Read the lines of the data below and retrieve those with "high".

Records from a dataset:
++++

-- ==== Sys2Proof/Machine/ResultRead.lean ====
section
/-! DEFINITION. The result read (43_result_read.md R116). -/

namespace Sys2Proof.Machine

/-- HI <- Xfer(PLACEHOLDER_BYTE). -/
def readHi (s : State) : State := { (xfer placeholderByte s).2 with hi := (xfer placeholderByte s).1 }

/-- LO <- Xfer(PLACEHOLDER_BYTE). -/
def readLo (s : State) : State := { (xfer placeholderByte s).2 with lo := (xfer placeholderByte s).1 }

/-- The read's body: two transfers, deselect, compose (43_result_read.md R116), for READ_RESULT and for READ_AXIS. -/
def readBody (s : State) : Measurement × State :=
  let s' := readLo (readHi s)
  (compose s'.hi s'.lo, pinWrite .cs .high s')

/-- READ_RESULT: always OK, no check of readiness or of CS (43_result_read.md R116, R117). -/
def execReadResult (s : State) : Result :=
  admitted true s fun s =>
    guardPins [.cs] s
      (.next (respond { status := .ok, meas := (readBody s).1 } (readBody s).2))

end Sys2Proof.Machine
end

++++

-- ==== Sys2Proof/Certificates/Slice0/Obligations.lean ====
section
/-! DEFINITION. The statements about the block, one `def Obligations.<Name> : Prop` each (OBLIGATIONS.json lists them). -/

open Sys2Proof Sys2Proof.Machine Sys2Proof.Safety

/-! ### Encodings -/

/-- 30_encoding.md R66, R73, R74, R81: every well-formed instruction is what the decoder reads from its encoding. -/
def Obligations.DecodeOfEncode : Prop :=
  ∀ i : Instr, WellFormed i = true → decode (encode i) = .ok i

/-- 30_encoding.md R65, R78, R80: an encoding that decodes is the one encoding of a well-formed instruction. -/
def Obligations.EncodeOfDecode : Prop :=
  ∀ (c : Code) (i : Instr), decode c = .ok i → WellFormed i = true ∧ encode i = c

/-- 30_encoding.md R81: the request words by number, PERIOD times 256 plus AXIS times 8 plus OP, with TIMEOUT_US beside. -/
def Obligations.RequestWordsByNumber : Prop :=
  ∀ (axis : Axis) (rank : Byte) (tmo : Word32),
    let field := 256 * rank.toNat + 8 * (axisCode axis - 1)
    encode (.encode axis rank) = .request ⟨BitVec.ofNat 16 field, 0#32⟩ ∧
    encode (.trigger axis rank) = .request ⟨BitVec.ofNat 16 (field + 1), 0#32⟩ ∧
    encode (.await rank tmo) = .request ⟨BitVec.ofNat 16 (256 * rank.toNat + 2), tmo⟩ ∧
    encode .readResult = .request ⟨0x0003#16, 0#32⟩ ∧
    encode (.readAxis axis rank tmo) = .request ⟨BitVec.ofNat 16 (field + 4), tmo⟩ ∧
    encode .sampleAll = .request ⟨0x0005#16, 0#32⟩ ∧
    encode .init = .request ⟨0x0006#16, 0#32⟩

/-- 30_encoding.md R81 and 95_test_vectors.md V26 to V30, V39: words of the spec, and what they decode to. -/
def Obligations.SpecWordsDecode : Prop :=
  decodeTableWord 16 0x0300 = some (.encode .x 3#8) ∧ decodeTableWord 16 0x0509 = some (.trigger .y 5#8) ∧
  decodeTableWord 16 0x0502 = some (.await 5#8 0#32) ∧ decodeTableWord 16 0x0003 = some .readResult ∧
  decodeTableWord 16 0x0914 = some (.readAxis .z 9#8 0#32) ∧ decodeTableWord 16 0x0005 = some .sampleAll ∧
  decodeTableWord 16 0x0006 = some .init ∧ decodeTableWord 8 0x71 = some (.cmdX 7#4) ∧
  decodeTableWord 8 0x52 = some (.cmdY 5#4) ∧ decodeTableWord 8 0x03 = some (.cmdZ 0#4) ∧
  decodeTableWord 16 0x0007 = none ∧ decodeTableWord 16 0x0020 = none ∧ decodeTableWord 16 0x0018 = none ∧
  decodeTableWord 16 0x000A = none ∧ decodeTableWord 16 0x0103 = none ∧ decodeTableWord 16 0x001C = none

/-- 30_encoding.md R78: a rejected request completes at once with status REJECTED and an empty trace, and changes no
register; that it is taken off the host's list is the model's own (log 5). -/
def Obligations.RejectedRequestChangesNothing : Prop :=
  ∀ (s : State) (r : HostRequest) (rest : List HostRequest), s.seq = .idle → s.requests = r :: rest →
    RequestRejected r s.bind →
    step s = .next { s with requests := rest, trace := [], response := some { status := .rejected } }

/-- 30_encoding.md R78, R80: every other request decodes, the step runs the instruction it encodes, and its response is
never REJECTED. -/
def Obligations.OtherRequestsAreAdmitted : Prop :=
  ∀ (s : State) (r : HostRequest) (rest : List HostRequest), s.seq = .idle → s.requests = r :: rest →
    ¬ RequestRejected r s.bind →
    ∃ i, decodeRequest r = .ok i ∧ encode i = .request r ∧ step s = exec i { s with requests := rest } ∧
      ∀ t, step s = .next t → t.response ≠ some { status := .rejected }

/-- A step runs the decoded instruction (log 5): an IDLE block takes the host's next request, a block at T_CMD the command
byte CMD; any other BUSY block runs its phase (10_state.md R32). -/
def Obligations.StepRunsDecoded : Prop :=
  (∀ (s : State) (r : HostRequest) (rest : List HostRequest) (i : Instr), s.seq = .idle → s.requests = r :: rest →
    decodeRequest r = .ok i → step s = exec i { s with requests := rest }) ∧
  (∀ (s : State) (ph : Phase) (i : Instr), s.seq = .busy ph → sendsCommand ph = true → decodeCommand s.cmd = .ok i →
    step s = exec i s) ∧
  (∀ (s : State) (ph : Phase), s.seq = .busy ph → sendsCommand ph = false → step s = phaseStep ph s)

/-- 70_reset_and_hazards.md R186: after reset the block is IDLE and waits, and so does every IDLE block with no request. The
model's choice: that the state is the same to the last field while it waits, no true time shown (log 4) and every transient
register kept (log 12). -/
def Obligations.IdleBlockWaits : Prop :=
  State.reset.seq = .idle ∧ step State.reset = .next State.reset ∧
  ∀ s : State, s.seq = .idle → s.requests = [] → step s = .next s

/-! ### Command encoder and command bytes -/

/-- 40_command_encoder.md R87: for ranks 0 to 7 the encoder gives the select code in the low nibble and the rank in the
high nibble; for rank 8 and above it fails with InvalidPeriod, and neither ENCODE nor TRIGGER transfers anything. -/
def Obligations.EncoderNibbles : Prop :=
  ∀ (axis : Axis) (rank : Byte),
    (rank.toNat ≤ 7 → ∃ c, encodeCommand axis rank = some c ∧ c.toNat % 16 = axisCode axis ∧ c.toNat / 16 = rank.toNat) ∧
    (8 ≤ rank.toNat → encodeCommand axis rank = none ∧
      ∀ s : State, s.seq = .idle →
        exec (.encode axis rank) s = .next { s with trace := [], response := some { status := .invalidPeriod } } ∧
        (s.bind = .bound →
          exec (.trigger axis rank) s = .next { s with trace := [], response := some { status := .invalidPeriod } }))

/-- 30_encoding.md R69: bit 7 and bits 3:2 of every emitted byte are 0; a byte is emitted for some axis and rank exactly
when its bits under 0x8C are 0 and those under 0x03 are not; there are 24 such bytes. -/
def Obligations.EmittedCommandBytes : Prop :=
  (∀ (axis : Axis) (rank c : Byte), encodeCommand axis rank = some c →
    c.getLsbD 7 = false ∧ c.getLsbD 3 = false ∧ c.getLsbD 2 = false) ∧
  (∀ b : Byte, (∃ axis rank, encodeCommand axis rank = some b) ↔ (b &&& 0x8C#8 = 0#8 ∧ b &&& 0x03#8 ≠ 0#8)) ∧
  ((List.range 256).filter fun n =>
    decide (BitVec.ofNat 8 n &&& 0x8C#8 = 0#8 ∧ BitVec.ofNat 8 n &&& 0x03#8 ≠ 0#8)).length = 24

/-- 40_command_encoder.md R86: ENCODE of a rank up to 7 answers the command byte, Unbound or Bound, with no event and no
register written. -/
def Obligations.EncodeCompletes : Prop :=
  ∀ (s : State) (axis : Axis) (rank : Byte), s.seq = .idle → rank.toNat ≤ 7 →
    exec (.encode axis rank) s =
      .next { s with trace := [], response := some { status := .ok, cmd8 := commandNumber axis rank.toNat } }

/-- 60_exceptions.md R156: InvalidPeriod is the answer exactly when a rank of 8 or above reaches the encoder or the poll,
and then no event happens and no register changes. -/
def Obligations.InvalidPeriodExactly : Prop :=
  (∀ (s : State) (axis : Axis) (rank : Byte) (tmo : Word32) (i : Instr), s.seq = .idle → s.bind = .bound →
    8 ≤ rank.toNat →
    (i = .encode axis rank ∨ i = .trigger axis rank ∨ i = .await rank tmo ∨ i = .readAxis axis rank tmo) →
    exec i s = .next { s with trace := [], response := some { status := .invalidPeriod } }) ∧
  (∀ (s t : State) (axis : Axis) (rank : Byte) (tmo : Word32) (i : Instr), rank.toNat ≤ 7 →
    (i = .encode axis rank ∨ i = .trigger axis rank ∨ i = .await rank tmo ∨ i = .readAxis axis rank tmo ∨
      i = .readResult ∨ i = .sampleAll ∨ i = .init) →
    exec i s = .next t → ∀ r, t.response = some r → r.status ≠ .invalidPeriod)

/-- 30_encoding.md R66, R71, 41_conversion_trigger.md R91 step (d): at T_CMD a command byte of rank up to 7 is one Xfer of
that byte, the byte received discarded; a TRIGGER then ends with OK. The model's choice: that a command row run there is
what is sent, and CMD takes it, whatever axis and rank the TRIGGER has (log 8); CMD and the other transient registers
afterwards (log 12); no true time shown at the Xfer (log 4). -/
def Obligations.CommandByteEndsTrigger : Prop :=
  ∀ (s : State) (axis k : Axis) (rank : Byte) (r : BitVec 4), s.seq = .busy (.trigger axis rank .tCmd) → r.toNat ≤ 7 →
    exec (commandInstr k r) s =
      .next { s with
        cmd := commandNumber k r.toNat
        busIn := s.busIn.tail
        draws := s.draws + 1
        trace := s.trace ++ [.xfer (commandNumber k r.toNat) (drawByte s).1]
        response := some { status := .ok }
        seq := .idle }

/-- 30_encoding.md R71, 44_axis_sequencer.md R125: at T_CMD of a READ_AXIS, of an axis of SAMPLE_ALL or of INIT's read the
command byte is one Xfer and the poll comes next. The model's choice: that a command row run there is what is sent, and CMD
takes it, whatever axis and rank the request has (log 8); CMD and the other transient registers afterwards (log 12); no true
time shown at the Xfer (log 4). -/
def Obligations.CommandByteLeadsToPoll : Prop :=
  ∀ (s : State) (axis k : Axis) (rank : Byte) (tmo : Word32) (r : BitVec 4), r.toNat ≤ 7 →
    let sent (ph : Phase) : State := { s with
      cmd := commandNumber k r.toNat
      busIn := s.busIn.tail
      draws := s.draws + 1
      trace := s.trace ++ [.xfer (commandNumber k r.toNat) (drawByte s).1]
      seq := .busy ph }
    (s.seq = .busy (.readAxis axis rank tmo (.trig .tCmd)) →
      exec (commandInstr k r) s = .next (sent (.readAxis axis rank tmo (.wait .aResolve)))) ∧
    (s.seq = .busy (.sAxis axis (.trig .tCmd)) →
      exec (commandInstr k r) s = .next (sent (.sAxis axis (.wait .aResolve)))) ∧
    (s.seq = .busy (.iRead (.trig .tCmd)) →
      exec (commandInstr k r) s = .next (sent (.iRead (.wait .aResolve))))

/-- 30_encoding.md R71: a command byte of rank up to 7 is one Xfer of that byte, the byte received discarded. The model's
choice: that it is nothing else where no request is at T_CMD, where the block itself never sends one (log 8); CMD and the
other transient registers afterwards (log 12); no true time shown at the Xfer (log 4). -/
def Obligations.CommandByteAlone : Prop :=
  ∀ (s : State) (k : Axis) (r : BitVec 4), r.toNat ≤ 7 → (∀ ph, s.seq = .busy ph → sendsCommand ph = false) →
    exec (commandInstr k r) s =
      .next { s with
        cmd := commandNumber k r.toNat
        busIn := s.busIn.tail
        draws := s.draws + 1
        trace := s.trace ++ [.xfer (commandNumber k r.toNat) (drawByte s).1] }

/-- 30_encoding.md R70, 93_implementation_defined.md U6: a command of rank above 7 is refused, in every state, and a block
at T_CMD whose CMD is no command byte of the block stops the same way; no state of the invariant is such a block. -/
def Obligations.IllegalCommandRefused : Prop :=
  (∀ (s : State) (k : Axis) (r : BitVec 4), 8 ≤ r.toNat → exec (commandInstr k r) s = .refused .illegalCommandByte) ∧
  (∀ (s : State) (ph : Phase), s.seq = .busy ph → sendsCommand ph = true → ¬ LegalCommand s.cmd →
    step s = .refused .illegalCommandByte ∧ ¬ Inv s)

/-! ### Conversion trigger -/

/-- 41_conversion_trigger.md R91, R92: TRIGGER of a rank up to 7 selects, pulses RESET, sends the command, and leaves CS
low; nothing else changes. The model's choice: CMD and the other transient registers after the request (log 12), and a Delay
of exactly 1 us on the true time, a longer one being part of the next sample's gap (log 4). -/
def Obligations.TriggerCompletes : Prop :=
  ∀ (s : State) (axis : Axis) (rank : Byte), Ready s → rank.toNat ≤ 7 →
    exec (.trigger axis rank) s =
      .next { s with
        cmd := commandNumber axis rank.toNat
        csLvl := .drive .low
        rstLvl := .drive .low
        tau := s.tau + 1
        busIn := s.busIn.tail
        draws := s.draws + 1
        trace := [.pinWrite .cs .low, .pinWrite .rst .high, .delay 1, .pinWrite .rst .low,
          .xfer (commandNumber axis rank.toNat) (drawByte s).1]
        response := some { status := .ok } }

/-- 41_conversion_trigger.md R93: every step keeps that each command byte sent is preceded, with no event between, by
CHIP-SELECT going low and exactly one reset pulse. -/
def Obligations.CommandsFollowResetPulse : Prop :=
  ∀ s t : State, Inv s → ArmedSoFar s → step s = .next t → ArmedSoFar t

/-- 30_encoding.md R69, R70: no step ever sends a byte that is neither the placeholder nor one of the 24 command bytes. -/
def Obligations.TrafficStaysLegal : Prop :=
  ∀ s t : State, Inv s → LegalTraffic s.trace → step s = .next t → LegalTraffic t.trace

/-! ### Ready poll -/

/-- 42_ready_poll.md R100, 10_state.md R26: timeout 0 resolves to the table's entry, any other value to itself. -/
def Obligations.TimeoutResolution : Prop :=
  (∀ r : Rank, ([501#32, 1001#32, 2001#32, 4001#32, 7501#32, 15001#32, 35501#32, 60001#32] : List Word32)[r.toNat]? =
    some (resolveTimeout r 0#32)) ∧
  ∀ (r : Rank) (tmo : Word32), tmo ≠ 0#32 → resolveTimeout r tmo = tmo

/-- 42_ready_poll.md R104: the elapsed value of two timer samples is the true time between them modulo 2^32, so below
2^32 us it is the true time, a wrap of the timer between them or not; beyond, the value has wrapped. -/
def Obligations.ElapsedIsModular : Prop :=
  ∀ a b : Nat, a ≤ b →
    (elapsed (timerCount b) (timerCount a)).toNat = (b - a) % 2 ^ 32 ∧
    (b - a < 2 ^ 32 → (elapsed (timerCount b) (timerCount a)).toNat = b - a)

++++

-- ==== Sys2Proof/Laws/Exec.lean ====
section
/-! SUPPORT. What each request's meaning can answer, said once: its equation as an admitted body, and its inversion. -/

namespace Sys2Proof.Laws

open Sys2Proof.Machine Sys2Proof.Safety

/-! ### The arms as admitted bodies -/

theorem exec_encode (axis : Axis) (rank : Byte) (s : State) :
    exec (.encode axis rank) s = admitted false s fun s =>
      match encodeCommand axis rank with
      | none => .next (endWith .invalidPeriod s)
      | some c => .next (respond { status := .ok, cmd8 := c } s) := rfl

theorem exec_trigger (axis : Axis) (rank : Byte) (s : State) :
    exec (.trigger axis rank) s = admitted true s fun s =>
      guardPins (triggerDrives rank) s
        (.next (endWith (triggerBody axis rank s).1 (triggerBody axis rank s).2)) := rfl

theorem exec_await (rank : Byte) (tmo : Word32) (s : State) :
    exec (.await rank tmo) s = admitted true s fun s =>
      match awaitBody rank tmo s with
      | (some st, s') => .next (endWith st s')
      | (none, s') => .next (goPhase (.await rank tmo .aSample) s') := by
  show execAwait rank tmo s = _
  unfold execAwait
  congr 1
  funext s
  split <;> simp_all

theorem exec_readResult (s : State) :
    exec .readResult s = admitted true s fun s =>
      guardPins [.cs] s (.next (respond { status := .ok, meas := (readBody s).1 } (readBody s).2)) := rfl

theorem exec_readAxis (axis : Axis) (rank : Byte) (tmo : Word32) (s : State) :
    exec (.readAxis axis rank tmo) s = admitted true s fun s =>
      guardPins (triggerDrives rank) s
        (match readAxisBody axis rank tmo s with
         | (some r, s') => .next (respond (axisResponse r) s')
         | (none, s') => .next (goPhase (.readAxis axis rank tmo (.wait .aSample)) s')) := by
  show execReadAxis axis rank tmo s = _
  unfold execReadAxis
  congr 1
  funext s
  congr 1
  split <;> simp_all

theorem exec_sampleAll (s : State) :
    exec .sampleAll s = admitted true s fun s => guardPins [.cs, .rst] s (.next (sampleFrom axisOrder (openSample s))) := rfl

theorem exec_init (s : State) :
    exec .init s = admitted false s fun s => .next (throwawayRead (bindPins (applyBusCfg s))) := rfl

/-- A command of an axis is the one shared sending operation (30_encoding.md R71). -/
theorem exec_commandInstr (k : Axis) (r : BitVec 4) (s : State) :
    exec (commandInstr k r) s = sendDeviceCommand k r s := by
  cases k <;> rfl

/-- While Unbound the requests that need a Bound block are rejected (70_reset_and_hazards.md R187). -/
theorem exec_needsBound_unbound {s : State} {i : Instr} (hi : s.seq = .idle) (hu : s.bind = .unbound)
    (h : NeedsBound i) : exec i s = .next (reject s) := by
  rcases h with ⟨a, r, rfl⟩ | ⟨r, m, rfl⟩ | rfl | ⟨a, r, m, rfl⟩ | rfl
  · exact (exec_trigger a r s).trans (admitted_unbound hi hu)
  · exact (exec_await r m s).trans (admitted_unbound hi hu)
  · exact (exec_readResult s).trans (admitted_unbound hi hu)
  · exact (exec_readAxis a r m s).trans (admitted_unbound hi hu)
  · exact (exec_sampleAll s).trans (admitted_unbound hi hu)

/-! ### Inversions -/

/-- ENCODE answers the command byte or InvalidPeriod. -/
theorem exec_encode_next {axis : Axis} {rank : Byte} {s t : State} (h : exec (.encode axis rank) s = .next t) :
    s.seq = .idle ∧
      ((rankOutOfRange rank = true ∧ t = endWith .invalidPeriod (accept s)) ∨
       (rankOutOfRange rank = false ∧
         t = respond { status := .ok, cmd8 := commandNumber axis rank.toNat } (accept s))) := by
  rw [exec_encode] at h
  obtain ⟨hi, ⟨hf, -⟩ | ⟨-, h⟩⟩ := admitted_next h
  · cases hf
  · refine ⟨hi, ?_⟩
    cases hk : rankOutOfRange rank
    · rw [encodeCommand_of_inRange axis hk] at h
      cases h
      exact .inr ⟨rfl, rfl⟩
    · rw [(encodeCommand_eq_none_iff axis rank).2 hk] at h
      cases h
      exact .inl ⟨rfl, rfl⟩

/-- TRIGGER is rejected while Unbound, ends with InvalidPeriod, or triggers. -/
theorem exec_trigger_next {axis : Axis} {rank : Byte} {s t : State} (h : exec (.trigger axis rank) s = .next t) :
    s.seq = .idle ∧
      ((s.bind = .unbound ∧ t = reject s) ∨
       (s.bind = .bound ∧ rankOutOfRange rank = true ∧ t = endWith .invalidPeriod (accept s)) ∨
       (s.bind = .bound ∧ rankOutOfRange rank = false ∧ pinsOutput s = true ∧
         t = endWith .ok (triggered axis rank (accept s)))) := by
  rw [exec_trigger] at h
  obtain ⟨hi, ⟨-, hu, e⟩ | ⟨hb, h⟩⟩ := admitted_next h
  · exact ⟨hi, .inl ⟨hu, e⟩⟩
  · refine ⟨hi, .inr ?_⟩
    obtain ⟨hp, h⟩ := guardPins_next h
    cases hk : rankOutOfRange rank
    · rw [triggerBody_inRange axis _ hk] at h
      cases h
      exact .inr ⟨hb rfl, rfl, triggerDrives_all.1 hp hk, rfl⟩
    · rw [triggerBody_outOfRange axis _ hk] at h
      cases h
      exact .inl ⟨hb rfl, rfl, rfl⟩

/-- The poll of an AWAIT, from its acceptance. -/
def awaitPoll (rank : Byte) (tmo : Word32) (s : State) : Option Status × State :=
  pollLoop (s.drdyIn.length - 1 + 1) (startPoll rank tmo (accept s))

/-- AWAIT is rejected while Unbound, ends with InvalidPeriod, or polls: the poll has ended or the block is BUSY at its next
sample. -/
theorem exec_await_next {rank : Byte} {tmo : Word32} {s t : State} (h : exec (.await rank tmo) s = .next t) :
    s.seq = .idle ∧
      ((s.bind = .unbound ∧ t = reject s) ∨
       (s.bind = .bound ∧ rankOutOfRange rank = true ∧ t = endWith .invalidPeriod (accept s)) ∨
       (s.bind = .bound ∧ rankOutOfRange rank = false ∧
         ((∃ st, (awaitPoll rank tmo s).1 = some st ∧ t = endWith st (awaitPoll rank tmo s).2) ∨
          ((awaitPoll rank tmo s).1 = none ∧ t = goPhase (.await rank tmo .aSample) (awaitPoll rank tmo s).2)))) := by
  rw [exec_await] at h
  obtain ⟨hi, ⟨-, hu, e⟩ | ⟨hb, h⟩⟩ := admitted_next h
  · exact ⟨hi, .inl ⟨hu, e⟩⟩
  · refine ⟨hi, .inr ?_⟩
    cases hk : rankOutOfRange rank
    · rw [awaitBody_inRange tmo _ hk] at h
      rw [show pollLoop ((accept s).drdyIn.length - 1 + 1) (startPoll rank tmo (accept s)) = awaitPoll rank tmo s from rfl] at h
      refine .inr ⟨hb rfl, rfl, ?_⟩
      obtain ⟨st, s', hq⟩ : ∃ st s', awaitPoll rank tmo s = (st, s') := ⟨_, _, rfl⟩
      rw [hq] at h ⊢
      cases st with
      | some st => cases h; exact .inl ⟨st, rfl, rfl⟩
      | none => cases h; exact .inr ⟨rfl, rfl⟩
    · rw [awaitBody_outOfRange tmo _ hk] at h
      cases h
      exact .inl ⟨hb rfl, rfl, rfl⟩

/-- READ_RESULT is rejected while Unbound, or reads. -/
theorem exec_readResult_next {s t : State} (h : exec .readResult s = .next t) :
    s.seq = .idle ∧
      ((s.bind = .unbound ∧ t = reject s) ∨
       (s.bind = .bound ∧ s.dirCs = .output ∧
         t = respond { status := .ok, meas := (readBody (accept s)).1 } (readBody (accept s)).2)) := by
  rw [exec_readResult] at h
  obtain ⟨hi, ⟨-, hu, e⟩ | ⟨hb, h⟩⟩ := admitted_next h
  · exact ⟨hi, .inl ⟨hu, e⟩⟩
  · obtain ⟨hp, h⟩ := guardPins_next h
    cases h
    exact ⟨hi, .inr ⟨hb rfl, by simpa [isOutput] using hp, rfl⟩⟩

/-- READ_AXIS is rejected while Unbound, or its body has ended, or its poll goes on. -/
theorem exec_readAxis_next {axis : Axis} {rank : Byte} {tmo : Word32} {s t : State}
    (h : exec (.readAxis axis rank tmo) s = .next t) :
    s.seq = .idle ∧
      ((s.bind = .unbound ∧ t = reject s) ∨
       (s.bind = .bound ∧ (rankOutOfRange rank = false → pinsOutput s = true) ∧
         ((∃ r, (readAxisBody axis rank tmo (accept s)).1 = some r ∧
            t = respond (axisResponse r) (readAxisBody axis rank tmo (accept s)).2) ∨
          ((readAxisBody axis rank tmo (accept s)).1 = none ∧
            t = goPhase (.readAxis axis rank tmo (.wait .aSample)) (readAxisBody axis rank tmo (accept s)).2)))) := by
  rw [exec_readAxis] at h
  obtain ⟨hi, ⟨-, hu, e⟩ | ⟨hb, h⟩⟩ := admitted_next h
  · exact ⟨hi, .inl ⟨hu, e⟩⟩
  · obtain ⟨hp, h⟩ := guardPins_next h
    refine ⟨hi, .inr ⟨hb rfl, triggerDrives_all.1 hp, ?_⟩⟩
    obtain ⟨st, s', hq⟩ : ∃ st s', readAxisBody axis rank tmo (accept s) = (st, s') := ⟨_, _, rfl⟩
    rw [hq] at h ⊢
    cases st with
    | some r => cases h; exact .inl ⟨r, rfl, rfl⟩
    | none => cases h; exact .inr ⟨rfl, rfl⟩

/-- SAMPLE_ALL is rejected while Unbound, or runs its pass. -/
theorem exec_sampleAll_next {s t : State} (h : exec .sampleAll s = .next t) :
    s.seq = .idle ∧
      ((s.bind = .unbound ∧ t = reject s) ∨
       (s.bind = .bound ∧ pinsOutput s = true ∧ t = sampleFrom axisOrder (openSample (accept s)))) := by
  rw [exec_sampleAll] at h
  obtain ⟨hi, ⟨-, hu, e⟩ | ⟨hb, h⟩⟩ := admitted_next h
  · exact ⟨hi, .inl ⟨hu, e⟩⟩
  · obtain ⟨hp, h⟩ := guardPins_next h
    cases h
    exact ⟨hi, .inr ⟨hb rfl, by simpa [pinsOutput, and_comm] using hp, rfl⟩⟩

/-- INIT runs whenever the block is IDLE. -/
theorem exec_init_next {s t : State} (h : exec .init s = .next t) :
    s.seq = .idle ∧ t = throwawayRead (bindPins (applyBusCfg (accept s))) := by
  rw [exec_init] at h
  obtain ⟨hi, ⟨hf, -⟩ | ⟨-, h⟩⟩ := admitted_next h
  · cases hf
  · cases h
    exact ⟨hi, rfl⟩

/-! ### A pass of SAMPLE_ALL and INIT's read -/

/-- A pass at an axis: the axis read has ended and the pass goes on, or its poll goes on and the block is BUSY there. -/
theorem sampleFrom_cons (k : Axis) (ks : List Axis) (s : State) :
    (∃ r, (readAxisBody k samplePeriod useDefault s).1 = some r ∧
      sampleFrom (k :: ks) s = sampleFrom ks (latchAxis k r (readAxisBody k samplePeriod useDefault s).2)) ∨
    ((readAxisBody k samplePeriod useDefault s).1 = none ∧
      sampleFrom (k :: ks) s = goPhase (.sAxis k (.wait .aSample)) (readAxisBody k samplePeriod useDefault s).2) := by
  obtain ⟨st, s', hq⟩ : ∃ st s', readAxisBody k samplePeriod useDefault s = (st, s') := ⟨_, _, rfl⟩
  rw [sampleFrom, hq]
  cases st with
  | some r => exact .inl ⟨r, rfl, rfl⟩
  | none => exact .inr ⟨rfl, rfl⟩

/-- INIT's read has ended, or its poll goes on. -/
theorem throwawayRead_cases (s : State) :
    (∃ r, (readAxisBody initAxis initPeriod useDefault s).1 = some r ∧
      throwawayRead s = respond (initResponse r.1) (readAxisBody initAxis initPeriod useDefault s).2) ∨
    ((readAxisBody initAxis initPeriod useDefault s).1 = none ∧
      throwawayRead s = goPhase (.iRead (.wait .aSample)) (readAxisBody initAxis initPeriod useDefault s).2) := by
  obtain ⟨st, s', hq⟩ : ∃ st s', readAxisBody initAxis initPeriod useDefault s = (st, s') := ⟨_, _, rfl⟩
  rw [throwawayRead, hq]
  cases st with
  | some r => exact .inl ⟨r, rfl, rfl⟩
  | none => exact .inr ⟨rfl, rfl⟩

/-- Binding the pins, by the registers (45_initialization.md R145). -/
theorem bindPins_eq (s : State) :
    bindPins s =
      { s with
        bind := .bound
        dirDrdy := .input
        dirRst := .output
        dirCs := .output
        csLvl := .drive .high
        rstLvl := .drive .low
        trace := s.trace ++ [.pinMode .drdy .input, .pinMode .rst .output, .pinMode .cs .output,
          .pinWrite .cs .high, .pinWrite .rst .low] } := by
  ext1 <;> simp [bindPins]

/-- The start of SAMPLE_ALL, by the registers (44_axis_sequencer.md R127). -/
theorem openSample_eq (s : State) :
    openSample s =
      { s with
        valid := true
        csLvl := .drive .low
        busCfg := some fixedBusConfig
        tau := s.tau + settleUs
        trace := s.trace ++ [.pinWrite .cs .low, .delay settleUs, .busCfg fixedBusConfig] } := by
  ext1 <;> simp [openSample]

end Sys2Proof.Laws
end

++++

» **Reply to the exercise**
  (compose s'.hi s'.lo, pinWrite .cs .high s')
high nibble; for rank 8 and above it fails with InvalidPeriod, and neither ENCODE nor TRIGGER transfers anything. -/
        trace := [.pinWrite .cs .low, .pinWrite .rst .high, .delay 1, .pinWrite .rst .low,
        csLvl := .drive .high
          .pinWrite .cs .high, .pinWrite .rst .low] } := by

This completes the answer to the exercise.